儿茶酚胺类血管加压素是休克治疗的基石。然而,儿茶酚胺有其问题的副作用,这引起了人们对非儿茶酚胺类药物如血管加压素或血管紧张素-II 的日益关注。然而,它们对脓毒症相关的微血管内皮功能障碍(如通透性或炎症)的各自影响仍不清楚。我们研究了儿茶酚胺和其他血管加压素对 Toll 样受体激动剂诱导的微血管内皮通透性和炎症的作用。
大学研究实验室/细胞研究。
来自多个供体的人肺微血管内皮细胞。
在存在或不存在肾上腺素、去甲肾上腺素、血管加压素和血管紧张素-II 的情况下,用 Toll 样受体激动剂(脂多糖、聚[I:C]或三棕榈酰-S-甘油半胱氨酸)处理人肺微血管内皮细胞的汇合单层。通过使用电细胞阻抗传感测量跨内皮电阻来推断通透性,跨内皮电阻的降低与通透性的增加一致。通过免疫荧光显微镜和流式细胞术评估细胞-细胞连接分子的表达。我们定量了 Toll 样受体激动剂处理的人肺微血管内皮细胞上清液中的细胞因子。
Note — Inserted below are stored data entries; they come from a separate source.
-- ==== Sys2Proof/Laws/Sequencer.lean ====
section
/-! SUPPORT. What one call of `exec` can do, said once for all commands (10_state.md R22), and the whole of a command as a run of its
micro-steps. -/

namespace Sys2Proof.Machine

open Sys2Proof.Safety

/-- The plan each meaning gives to the sequencer. -/
def planOf (i : Instr) (s : State) : Plan :=
  match i with
  | .tickStart => planTickStart s
  | .tickNow => planTickNow s
  | .tickWait dur => planTickWait dur s
  | .uartDiv baud clk => planUartDiv baud clk s
  | .uartTx timeout len data => planUartTx timeout len data s
  | .dspStart => planDspStart s
  | .dspByte value => planDspByte value s
  | .dspAck => planDspAck s
  | .dspStop => planDspStop s
  | .dspDigits d0 d1 d2 d3 colon => planDspDigits d0 d1 d2 d3 colon s
  | .dspBright level => planDspBright level s
  | .dspCounter value => planDspCounter value s
  | .dspClock hours minutes => planDspClock hours minutes s

/-- Every meaning is the sequencer applied to the command's plan. -/
theorem exec_eq (i : Instr) (s : State) : exec i s = runCommand i (planOf i) s := by cases i <;> rfl

theorem exec_idle_ok {i : Instr} {s : State} {ms : List Micro} (h : s.seq = .idle) (hp : planOf i s = .ok ms) :
    exec i s = advance i ms s := by simp [exec_eq, runCommand, h, hp]

theorem exec_idle_error {i : Instr} {s : State} {r : RefusalReason} (h : s.seq = .idle) (hp : planOf i s = .error r) :
    exec i s = .next (refuse r s) := by simp [exec_eq, runCommand, h, hp]

theorem exec_busy {i : Instr} {s : State} {rest : List Micro} (h : s.seq = .busy i rest) : exec i s = advance i rest s := by
  simp [exec_eq, runCommand, h]

theorem exec_busy_other {i j : Instr} {s : State} {rest : List Micro} (h : s.seq = .busy j rest) (hj : j ≠ i) :
    exec i s = .refused .commandInProgress := by simp [exec_eq, runCommand, h, hj]

theorem advance_ok {i : Instr} {m : Micro} {rest rest' : List Micro} {s t : State} (h : runMicro m rest s = .ok (t, rest')) :
    advance i (m :: rest) s = .next (settle i t rest') := by simp [advance, h]

/-- The first micro-step of a command that an idle FG accepts. -/
theorem exec_idle_first {i : Instr} {m : Micro} {rest rest' : List Micro} {s u : State} (h : s.seq = .idle)
    (hp : planOf i s = .ok (m :: rest)) (one : runMicro m rest s = .ok (u, rest')) : exec i s = .next (settle i u rest') := by
  rw [exec_idle_ok h hp, advance_ok one]

/-- The next micro-step of a command in progress, after any steps of TMR. -/
theorem exec_busy_tickN {i : Instr} {m : Micro} {rest rest' : List Micro} {s u : State} (n : Nat) (h : s.seq = .busy i (m :: rest))
    (one : runMicro m rest (tickN n s) = .ok (u, rest')) : exec i (tickN n s) = .next (settle i u rest') := by
  rw [exec_busy (by rw [tickN_seq]; exact h), advance_ok one]

/-- A micro-step that answers a next state did what `runMicro` says, and the command stands after it. -/
theorem advance_next {i : Instr} {m : Micro} {rest : List Micro} {s t : State} (h : advance i (m :: rest) s = .next t) :
    ∃ u rest', runMicro m rest s = .ok (u, rest') ∧ t = settle i u rest' := by
  unfold advance at h
  cases hr : runMicro m rest s with
  | error f => simp [hr] at h
  | ok p => exact ⟨p.1, p.2, rfl, by simpa [hr] using h.symm⟩

/-- Everything one call of `exec` with a next state can be: the command refused, its first micro-step, or its next one. -/
theorem exec_next {i : Instr} {s t : State} (h : exec i s = .next t) :
    s.seq = .idle ∧ (∃ r, planOf i s = .error r ∧ t = refuse r s) ∨
    s.seq = .idle ∧ (∃ ms, planOf i s = .ok ms ∧ advance i ms s = .next t) ∨
    ∃ rest, s.seq = .busy i rest ∧ advance i rest s = .next t := by
  cases hs : s.seq with
  | idle =>
    cases hp : planOf i s with
    | error r =>
      rw [exec_idle_error hs hp] at h
      exact .inl ⟨rfl, r, rfl, by injection h with h; exact h.symm⟩
    | ok ms => exact .inr (.inl ⟨rfl, ms, rfl, by rw [← exec_idle_ok hs hp]; exact h⟩)
  | busy j rest =>
    by_cases hj : j = i
    · subst hj
      exact .inr (.inr ⟨rest, rfl, by rw [← exec_busy hs]; exact h⟩)
    · rw [exec_busy_other hs hj] at h
      cases h

/-- No micro-step of a command is turned away. -/
theorem advance_ne_refused (i : Instr) (ms : List Micro) (s : State) (r : Refusal) : advance i ms s ≠ .refused r := by
  cases ms with
  | nil => simp [advance]
  | cons m rest =>
    simp only [advance]
    generalize runMicro m rest s = o
    cases o <;> simp

/-- A micro-step neither reads nor writes SEQ: the sequencer moves it. -/
theorem runMicro_withSeq (m : Micro) (rest : List Micro) (s : State) (q : Seq) :
    runMicro m rest (withSeq q s) = (runMicro m rest s).map (fun p => (withSeq q p.1, p.2)) := by
  cases m
  case delayTest k =>
    simp only [runMicro, now, withSeq_tick, withSeq_wStart, withSeq_wDur]
    by_cases h : elapsedAtLeast s.tick s.wStart s.wDur <;> simp only [h] <;> rfl
  case txWrite =>
    simp only [runMicro, withSeq_txbuf, withSeq_txIdx]
    cases s.txbuf[s.txIdx.toNat]? <;> rfl
  case pinSet p v => cases p <;> rfl
  all_goals rfl

theorem runMicro_withSeq_ok {m : Micro} {rest rest' : List Micro} {s t : State} (h : runMicro m rest s = .ok (t, rest')) (q : Seq) :
    runMicro m rest (withSeq q s) = .ok (withSeq q t, rest') := by rw [runMicro_withSeq, h]; rfl

theorem tickN_withSeq (n : Nat) (s : State) (q : Seq) : tickN n (withSeq q s) = withSeq q (tickN n s) := by
  simp [tickN_eq, taken, withSeq]

@[simp] theorem withSeq_withSeq (p q : Seq) (s : State) : withSeq p (withSeq q s) = withSeq p s := rfl

@[simp] theorem withSeq_self (s : State) : withSeq s.seq s = s := rfl

@[simp] theorem complete_withSeq (i : Instr) (s : State) (q : Seq) : complete i (withSeq q s) = complete i s := by
  cases i <;> rfl

@[simp] theorem settle_withSeq (i : Instr) (s : State) (q : Seq) (rest : List Micro) :
    settle i (withSeq q s) rest = settle i s rest := by
  cases rest with
  | nil => exact complete_withSeq i s q
  | cons m ms => rfl

/-- A command that delivers nothing ends with SEQ idle and no other change (R83). -/
theorem complete_silent {i : Instr} {s : State} (h : response i s = []) : complete i s = withSeq .idle s := by
  simp [complete, h, withSeq]

/-- After a micro-step a command has ended or stands at what remains of it. -/
theorem settle_cases (i : Instr) (u : State) (rest : List Micro) :
    (rest = [] ∧ settle i u rest = complete i u) ∨
      (rest ≠ [] ∧ settle i u rest = withSeq (.busy i rest) u) := by
  cases rest <;> simp [settle]

/-- A micro-step is an ended delay, a delay that goes on, a byte written, or one that no test precedes. -/
theorem runMicro_cases {P : Prop} {m : Micro} {rest r : List Micro} {s u : State}
    (h : runMicro m rest s = .ok (u, r))
    (hd : ∀ k, m = .delayTest k → elapsedAtLeast (now s) s.wStart s.wDur = true → u = logEvent (.wait k) s → P)
    (hd' : ∀ k, m = .delayTest k → u = s → P)
    (hw : ∀ b, m = .txWrite → s.txbuf[s.txIdx.toNat]? = some b → u = uartWrite b s → P)
    (ho : (∀ k, m ≠ .delayTest k) → m ≠ .txWrite → P) : P := by
  cases m
  case delayTest k =>
    simp only [runMicro] at h
    split at h
    · cases h; exact hd k rfl ‹_› rfl
    · cases h; exact hd' k rfl rfl
  case txWrite =>
    simp only [runMicro] at h
    split at h
    · cases h; exact hw _ rfl ‹_› rfl
    · cases h
  all_goals exact ho (by simp) (by simp)

/-- A command's plan reads nothing that TMR writes. -/
theorem planOf_tickN (i : Instr) (s : State) (n : Nat) : planOf i (tickN n s) = planOf i s := by
  rw [tickN_eq]; cases i <;> rfl

/-- The micro-steps of a list taken to their end, TMR taking any number of steps before each. SEQ plays no part in it. -/
inductive MicroRun : List Micro → State → State → Prop where
  | done (s : State) : MicroRun [] s s
  | step {m : Micro} {rest rest' : List Micro} {s u t : State} (n : Nat) (one : runMicro m rest (tickN n s) = .ok (u, rest'))
      (after : MicroRun rest' u t) : MicroRun (m :: rest) s t

theorem microRun_nil {s t : State} : MicroRun [] s t ↔ t = s := ⟨fun h => by cases h; rfl, fun h => h ▸ .done s⟩

theorem microRun_cons {m : Micro} {rest : List Micro} {s t : State} :
    MicroRun (m :: rest) s t ↔ ∃ n u rest', runMicro m rest (tickN n s) = .ok (u, rest') ∧ MicroRun rest' u t :=
  ⟨fun h => by cases h with | step n one after => exact ⟨n, _, _, one, after⟩, fun ⟨n, _, _, one, after⟩ => .step n one after⟩

theorem microRun_withSeq {ms : List Micro} {s t : State} (h : MicroRun ms s t) (q : Seq) :
    MicroRun ms (withSeq q s) (withSeq q t) := by
  induction h with
  | done s => exact .done _
  | step n one _ ih => exact .step n (by rw [tickN_withSeq]; exact runMicro_withSeq_ok one q) ih

/-- From a position of command `i`, a whole command is a run of the micro-steps that remain. -/
theorem microRun_of_completes {i : Instr} {s t : State} (h : Completes i s t) :
    ∀ m ms, s.seq = .busy i (m :: ms) → ∃ u, MicroRun (m :: ms) s u ∧ t = complete i u := by
  induction h with
  | @last s t n run ended =>
    intro m ms hs
    rw [exec_busy (by simpa using hs)] at run
    obtain ⟨u, rest', one, rfl⟩ := advance_next run
    cases rest' with
    | nil => exact ⟨u, .step n one (.done u), rfl⟩
    | cons m' ms' => simp [settle] at ended
  | @more s v t n run going after ih =>
    intro m ms hs
    rw [exec_busy (by simpa using hs)] at run
    obtain ⟨u, rest', one, rfl⟩ := advance_next run
    cases rest' with
    | nil => simp [settle] at going
    | cons m' ms' =>
      obtain ⟨w, hw, ht⟩ := ih m' ms' rfl
      exact ⟨withSeq u.seq w, .step n one (microRun_withSeq hw u.seq), by rw [ht, complete_withSeq]⟩

theorem completes_of_microRun {i : Instr} {ms : List Micro} {s u : State} (h : MicroRun ms s u) :
    ms ≠ [] → Completes i (withSeq (.busy i ms) s) (complete i u) := by
  induction h with
  | done s => exact fun h => absurd rfl h
  | @step m rest rest' s v t n one after ih =>
    intro _
    have run : exec i (tickN n (withSeq (.busy i (m :: rest)) s)) = .next (settle i v rest') := by
      rw [tickN_withSeq, exec_busy (rest := m :: rest) rfl, advance_ok (runMicro_withSeq_ok one _), settle_withSeq]
    cases rest' with
    | nil => cases after; exact .last n run rfl
    | cons m' ms' => exact .more n run (by simp [settle]) (ih (by simp))

/-- A command accepted by an idle FG runs its plan from the first micro-step to the end. -/
theorem completes_idle {i : Instr} {s t : State} {m : Micro} {ms : List Micro} (hs : s.seq = .idle)
    (hp : planOf i s = .ok (m :: ms)) :
    Completes i s t ↔ ∃ u, MicroRun (m :: ms) s u ∧ t = complete i u := by
  constructor
  · intro h
    cases h with
    | last n run ended =>
      rw [exec_idle_ok (by simpa using hs) (by rw [planOf_tickN, hp])] at run
      obtain ⟨u, rest', one, rfl⟩ := advance_next run
      cases rest' with
      | nil => exact ⟨u, .step n one (.done u), rfl⟩
      | cons m' ms' => simp [settle] at ended
    | more n run going after =>
      rw [exec_idle_ok (by simpa using hs) (by rw [planOf_tickN, hp])] at run
      obtain ⟨u, rest', one, rfl⟩ := advance_next run
      cases rest' with
      | nil => simp [settle] at going
      | cons m' ms' =>
        obtain ⟨w, hw, ht⟩ := microRun_of_completes after m' ms' rfl
        exact ⟨withSeq u.seq w, .step n one (microRun_withSeq hw u.seq), by rw [ht, complete_withSeq]⟩
  · rintro ⟨u, h, rfl⟩
    cases h with
    | @step _ _ rest' _ v _ n one after =>
      have run : exec i (tickN n s) = .next (settle i v rest') := by
        rw [exec_idle_ok (by simpa using hs) (by rw [planOf_tickN, hp]), advance_ok one]
      cases rest' with
      | nil => cases after; exact .last n run rfl
      | cons m' ms' => exact .more n run (by simp [settle]) (completes_of_microRun after (by simp))

/-- A refused command ends at once (R173). -/
theorem completes_refused {i : Instr} {s t : State} {r : RefusalReason} (hs : s.seq = .idle)
    (hp : planOf i s = .error r) : Completes i s t ↔ ∃ n, t = refuse r (tickN n s) := by
  constructor
  · intro h
    cases h with
    | last n run ended =>
      rw [exec_idle_error (by simpa using hs) (by rw [planOf_tickN, hp])] at run
      exact ⟨n, by simpa using run.symm⟩
    | more n run going after =>
      rw [exec_idle_error (by simpa using hs) (by rw [planOf_tickN, hp])] at run
      cases run
      simp at going
  · rintro ⟨n, rfl⟩
    exact .last n (exec_idle_error (by simpa using hs) (by rw [planOf_tickN, hp])) rfl

end Sys2Proof.Machine
end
肾上腺素和去甲肾上腺素均可改善脂多糖、聚肌苷酸:聚胞苷酸或三棕榈酰-S-甘油半胱氨酸诱导的跨内皮电阻降低,跨内皮电阻降低是内皮通透性的替代物。相比之下,非儿茶酚胺类药物血管加压素和血管紧张素-II 并不影响 Toll 样受体激动剂诱导的跨内皮电阻降低。β1-和β2-肾上腺素能受体拮抗剂降低了儿茶酚胺对跨内皮电阻的作用,而α-肾上腺素能受体拮抗剂则没有。我们观察到肾上腺素和去甲肾上腺素诱导了肌动蛋白细胞骨架的重排,并使参与黏附连接(血管内皮钙粘蛋白)和紧密连接(闭合蛋白-1)的蛋白的膜表达正常化。尽管对内皮通透性有很大影响,但肾上腺素和去甲肾上腺素并不影响 Toll 样受体激动剂诱导的人肺微血管内皮细胞的存活或白细胞介素-8、白细胞介素-6 或单核细胞趋化蛋白-1(CCL-2)的产生,这表明这些功能与通透性分开调节。
我们的发现表明,肾上腺素或去甲肾上腺素的治疗可强烈降低体外多种 Toll 样受体(Toll 样受体-2、Toll 样受体-3、Toll 样受体-4)激动剂诱导的内皮通透性。我们的研究表明,β1-和β2-肾上腺素能受体均介导肾上腺素和去甲肾上腺素对内皮屏障的稳定作用。